Entah mengapa Richie tiba-tiba merasa listrik kebahagiaan yang menjalar di seluruh tubuh. Ia jadi lebih semangat, lebih tepatnya 1000x lebih semangat.


Dia tidak tahu apa, tapi berkat tadi, seperti menemukan kehidupannya yang terasa hilang. Hati yang kosong pun berbunga-bunga. Seperti anak kecil yang mendapat permen.


Tubuh jangkung dada lebar itu merengkuh boneka kecil yang hangat dan unyu, dia duduk pada kursi kayu panjang di ruang tamu, merasakan kedamaian.

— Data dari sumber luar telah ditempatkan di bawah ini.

-- ==== Sys2Proof/Laws/Step.lean ====
section
/-! SUPPORT. What a step can do, said once: the port, and the effects of an operation (`Effect`). -/

namespace Sys2Proof.Machine

/-! ## The port -/

theorem step_nothing {s : State} (h : s.port = []) : step s = .next s := by simp [step, performNothing, h]

theorem step_event {s : State} {e : PortEvent} {rest : List PortEvent} (h : s.port = e :: rest) :
    step s = performEvent e (s.accept rest) := by simp [step, h]

theorem perform_ok {T : TxnWord} {i : Instr} (h : decode T = .ok i) (s : State) : perform T s = exec i s := by
  simp [perform, h]

theorem perform_error {T : TxnWord} {r : ReservedAccess} (h : decode T = .error r) (s : State) :
    perform T s = .next (s.reservedAccess r) := by simp [perform, h]

/-- What a step that answers a next state can have done. -/
theorem step_cases {s t : State} (h : step s = .next t) :
    (s.port = [] ∧ t = s) ∨
    (∃ rest, s.port = .reset :: rest ∧ t = (s.accept rest).applyReset) ∨
    (∃ T rest i, s.port = .txn T :: rest ∧ decode T = .ok i ∧ exec i (s.accept rest) = .next t) ∨
    (∃ T rest r, s.port = .txn T :: rest ∧ decode T = .error r ∧ t = (s.accept rest).reservedAccess r) := by
  cases hp : s.port with
  | nil =>
    rw [step_nothing hp] at h
    exact .inl ⟨rfl, (Host.Outcome.next.inj h).symm⟩
  | cons e rest =>
    rw [step_event hp] at h
    cases e with
    | reset => exact .inr (.inl ⟨rest, rfl, (Host.Outcome.next.inj h).symm⟩)
    | txn T =>
      cases hd : decode T with
      | ok i => exact .inr (.inr (.inl ⟨T, rest, i, rfl, hd, by rw [← perform_ok hd]; exact h⟩))
      | error r =>
        refine .inr (.inr (.inr ⟨T, rest, r, rfl, hd, ?_⟩))
        have : perform T (s.accept rest) = .next t := h
        rw [perform_error hd] at this
        exact (Host.Outcome.next.inj this).symm

/-! ## Runs -/

/-- A run goes on from where its first step leads, on any machine. -/
theorem core_run_next {M : Host.Core} {s u : M.State} (h : M.step s = .next u) (k : Nat) : M.run (k + 1) s = M.run k u := by
  rw [Host.Core.run, h]

/-- A run of `k + 1` steps that answers a next state is one step and a run of `k`, on any machine. -/
theorem core_run_cases {M : Host.Core} {s t : M.State} {k : Nat} (h : M.run (k + 1) s = .next t) :
    ∃ u, M.step s = .next u ∧ M.run k u = .next t := by
  rw [Host.Core.run] at h
  cases hs : M.step s with
  | next u => rw [hs] at h; exact ⟨u, rfl, h⟩
  | fault r => rw [hs] at h; cases h
  | refused r => rw [hs] at h; cases h

theorem run_next {s u : State} (h : step s = .next u) (k : Nat) :
    Host.Core.run Sys2Proof.core (k + 1) s = Host.Core.run Sys2Proof.core k u :=
  core_run_next (M := Sys2Proof.core) h k

theorem run_cases {s t : State} {k : Nat} (h : Host.Core.run Sys2Proof.core (k + 1) s = .next t) :
    ∃ u, step s = .next u ∧ Host.Core.run Sys2Proof.core k u = .next t :=
  core_run_cases (M := Sys2Proof.core) h

/-! ## The effects of an operation -/

/-- Everything an operation can do when it answers a next state. -/
inductive Effect (i : Instr) (s : State) : State → Prop where
  /-- Ignored writes, a CTRL write without a command, a MODE write of 3. -/
  | nothing : Effect i s s
  /-- Reads. -/
  | responds (v : Word) : Effect i s (s.respond v)
  /-- Dropped writes (R135). -/
  | drops (h : (i.isConfigWrite = true ∧ s.frame = .busy) ∨ (i.isStream = true ∧ s.frame ≠ .busy)) : Effect i s s.drop
  /-- Configuration writes (R136). -/
  | configures (hi : i.isConfigWrite = true) (hs : s.frame ≠ .busy) (m : Mode) (w h : Dim) (p : Word) (l : Byte)
      (pal : Vector Key 8) :
      Effect i s { s with mode := m, width := w, height := h, planes := p, palLen := l, pal := pal }
  /-- WR_INTEN (R142). -/
  | enables (v : BitVec 2) : Effect i s (s.setInten v)
  /-- ABORT (R132). -/
  | aborts (d : Word) (hi : i = .wrCtrl d) (ha : d.getLsbD 1 = true) : Effect i s s.abortFrame
  /-- START (R131). -/
  | starts (d : Word) (hi : i = .wrCtrl d) (ha : d.getLsbD 1 = false) (hs : d.getLsbD 0 = true) : Effect i s s.startFrame
  /-- A stream write that fails a check (R214, R215). -/
  | fails (hi : i.isStream = true) (hs : s.frame = .busy) (k : ErrKind) (e : ErrDetail) (rgb : Key) (hk : k ≠ .none)
      (he : k.admits e = true) (hr : k ≠ .unknownColor → rgb = 0) : Effect i s (s.raiseError k e s.x s.y rgb)
  /-- An accepted PIXEL (R180). -/
  | packs (d : Word) (c : Code) (hi : i = .wrPixel d) (hs : s.frame = .busy) (hy : s.y ≠ s.height) (hx : s.x ≠ s.width)
      (hc : s.classify (pixelKey d) = some c)
      (hr : s.completesByte = true → s.byteIndex < s.outbufBytes.val ∧
        (s.mode.romPlanes = 2 → s.planeBytes + s.byteIndex < s.outbufBytes.val)) :
      Effect i s { s with x := s.x + 1, acc0 := s.nextAcc0 c, acc1 := s.nextAcc1 c, outbuf := s.outbufAfter c }
  /-- An accepted ROW_END (R190). -/
  | endsRow (d : Word) (hi : i = .wrRowEnd d) (hs : s.frame = .busy) (hy : s.y ≠ s.height) (hx : s.x = s.width) :
      Effect i s s.endRow
  /-- An accepted FRAME_END (R195). -/
  | endsFrame (d : Word) (hi : i = .wrFrameEnd d) (hs : s.frame = .busy) (hy : s.y = s.height) :
      Effect i s (s.setFrame .done)

/-- A gated write has one of two effects. -/
theorem Effect.of_cfgWrite {i : Instr} {s : State} {f : State → State} (hi : i.isConfigWrite = true)
    (h : s.frame ≠ .busy → Effect i s (f s)) : Effect i s (s.cfgWrite f) := by
  by_cases hs : s.frame = .busy
  · rw [State.cfgWrite_busy hs]
    exact .drops (.inl ⟨hi, hs⟩)
  · rw [State.cfgWrite_open hs]
    exact h hs

theorem effect_wrCtrl {d : Word} {s t : State} (h : execWrCtrl d s = .next t) : Effect (.wrCtrl d) s t := by
  by_cases ha : d.getLsbD 1 = true
  · rw [execWrCtrl, if_pos (show abortBit d = true from ha)] at h
    cases h
    exact .aborts d rfl ha
  · by_cases hs : d.getLsbD 0 = true
    · rw [execWrCtrl, if_neg (show ¬ abortBit d = true from ha), if_pos (show startBit d = true from hs)] at h
      cases h
      exact .starts d rfl (by simpa using ha) hs
    · rw [execWrCtrl, if_neg (show ¬ abortBit d = true from ha), if_neg (show ¬ startBit d = true from hs)] at h
      cases h
      exact .nothing

theorem effect_wrPixel {d : Word} {s t : State} (h : execWrPixel d s = .next t) : Effect (.wrPixel d) s t := by
  by_cases hs : s.frame = .busy
  · by_cases hy : s.y = s.height
    · simp only [execWrPixel, hs, hy, ne_eq, not_true_eq_false, if_false, if_true] at h
      cases h
      rw [← hy]
      exact .fails rfl hs _ _ _ (by decide) rfl fun _ => rfl
    · by_cases hx : s.x = s.width
      · simp only [execWrPixel, hs, hy, hx, ne_eq, not_true_eq_false, if_false, if_true] at h
        cases h
        rw [← hx]
        exact .fails rfl hs _ _ _ (by decide) rfl fun _ => rfl
      · simp only [execWrPixel, hs, hy, hx, ne_eq, not_true_eq_false, if_false] at h
        cases hc : s.classify (pixelKey d) with
        | none =>
          rw [hc] at h
          cases h
          exact .fails rfl hs _ _ _ (by decide) rfl fun hk => absurd rfl hk
        | some c =>
          rw [hc] at h
          obtain ⟨hr, rfl⟩ := State.acceptPixel_inv h
          exact .packs d c rfl hs hy hx hc hr
  · rw [execWrPixel, if_pos hs] at h
    cases h
    exact .drops (.inr ⟨rfl, hs⟩)

theorem effect_wrRowEnd {d : Word} {s t : State} (h : execWrRowEnd d s = .next t) : Effect (.wrRowEnd d) s t := by
  by_cases hs : s.frame = .busy
  · by_cases hy : s.y = s.height
    · simp only [execWrRowEnd, hs, hy, ne_eq, not_true_eq_false, if_false, if_true] at h
      cases h
      rw [← hy]
      exact .fails rfl hs _ _ _ (by decide) rfl fun _ => rfl
    · by_cases hx : s.x = s.width
      · simp only [execWrRowEnd, hs, hy, hx, ne_eq, not_true_eq_false, if_false] at h
        cases h
        exact .endsRow d rfl hs hy hx
      · simp only [execWrRowEnd, hs, hy, hx, ne_eq, not_true_eq_false, not_false_eq_true, if_false, if_true] at h
        cases h
        exact .fails rfl hs _ _ _ (by decide) rfl fun _ => rfl
  · rw [execWrRowEnd, if_pos hs] at h
    cases h
    exact .drops (.inr ⟨rfl, hs⟩)

theorem effect_wrFrameEnd {d : Word} {s t : State} (h : execWrFrameEnd d s = .next t) : Effect (.wrFrameEnd d) s t := by
  by_cases hs : s.frame = .busy
  · by_cases hy : s.y = s.height
    · simp only [execWrFrameEnd, hs, hy, ne_eq, not_true_eq_false, if_false] at h
      cases h
      exact .endsFrame d rfl hs hy
    · simp only [execWrFrameEnd, hs, hy, ne_eq, not_true_eq_false, not_false_eq_true, if_false, if_true] at h
      cases h
      exact .fails rfl hs _ _ _ (by decide) rfl fun _ => rfl
  · rw [execWrFrameEnd, if_pos hs] at h
    cases h
    exact .drops (.inr ⟨rfl, hs⟩)

/-- Every operation that answers a next state has one of the effects. -/
theorem exec_effect {i : Instr} {s t : State} (h : exec i s = .next t) : Effect i s t := by
  cases i with
  | wrCtrl d => exact effect_wrCtrl h
  | wrPixel d => exact effect_wrPixel h
  | wrRowEnd d => exact effect_wrRowEnd h
  | wrFrameEnd d => exact effect_wrFrameEnd h
  | wrInten d => cases h; exact .enables _
  | wrMode d =>
    cases h
    refine .of_cfgWrite rfl fun hs => ?_
    rcases s.writeMode_cases d with ⟨_, h⟩ | ⟨m, _, h⟩
    · rw [h]; exact .nothing
    · rw [h]; exact .configures rfl hs m _ _ _ _ _
  | wrWidth d => cases h; exact .of_cfgWrite rfl fun hs => .configures rfl hs _ _ _ _ _ _
  | wrHeight d => cases h; exact .of_cfgWrite rfl fun hs => .configures rfl hs _ _ _ _ _ _
  | wrPlanes d => cases h; exact .of_cfgWrite rfl fun hs => .configures rfl hs _ _ _ _ _ _
  | wrPalLen d => cases h; exact .of_cfgWrite rfl fun hs => .configures rfl hs _ _ _ _ _ _
  | wrPal n d => cases h; exact .of_cfgWrite rfl fun hs => .configures rfl hs _ _ _ _ _ _
  | wrStatus d | wrOutLen d | wrErrPos d | wrErrRgb d | wrPos d | wrAcc d | wrCaps d | wrOut a d =>
    cases h; exact .nothing
  | rdCtrl | rdStatus | rdMode | rdWidth | rdHeight | rdPlanes | rdPalLen | rdInten | rdOutLen | rdErrPos | rdErrRgb
  | rdPos | rdAcc | rdCaps | rdPal n | rdPixel | rdRowEnd | rdFrameEnd | rdOut a =>
    cases h; exact .responds _

/-- Only an accepted pixel can stop: every other operation answers a next state. -/
theorem exec_next_of_ne_pixel {i : Instr} (hi : ∀ d, i ≠ .wrPixel d) (s : State) : ∃ t, exec i s = .next t := by
  cases i with
  | wrPixel d => exact absurd rfl (hi d)
  | wrCtrl d => simp only [exec, execWrCtrl]; split_ifs <;> exact ⟨_, rfl⟩
  | wrRowEnd d => simp only [exec, execWrRowEnd]; split_ifs <;> exact ⟨_, rfl⟩
  | wrFrameEnd d => simp only [exec, execWrFrameEnd]; split_ifs <;> exact ⟨_, rfl⟩
  | _ => exact ⟨_, rfl⟩

end Sys2Proof.Machine
end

"Apa kamu bisa panggil saya papah, beby Vin?" Dua tangan Richie memegang dada Vino, dia menciumi Vino disambut tawa dan senyuman bayi yang bisa seakan tahu kebahagiaan Richie. Rasanya Richie menjadi gila, gila karena begitu semangat.


"Pah pa.. Papha.."


"Bagus boy, ayo panggil Papah!!!" Lagi, Richie berdiri memutar badan dan mengangkat Vino tinggi-tinggi.


Sedangkan Lala masih termenung, memegangi bibirnya. Dia tak tahu reaksi apa pada tubuhnya. Mengapa tubuh ini bereaksi seperti ini. Apa karena sudah terlalu lama. Ini tidak benar.


'Sudah saatnya aku menghapus masa lalu, tak peduli segelap apa dulu. Aku sudah mulai kehidupan baru. Tapi bagaimana perasaanku. Ini masih sulit...'


"Apa aku boleh bahagia? boleh hidup tenang? melepas hatiku dan mengiklaskan semua? Apa aku bisa membuka hati untuk cinta yang baru? Atau larut dalam hati penuh trauma."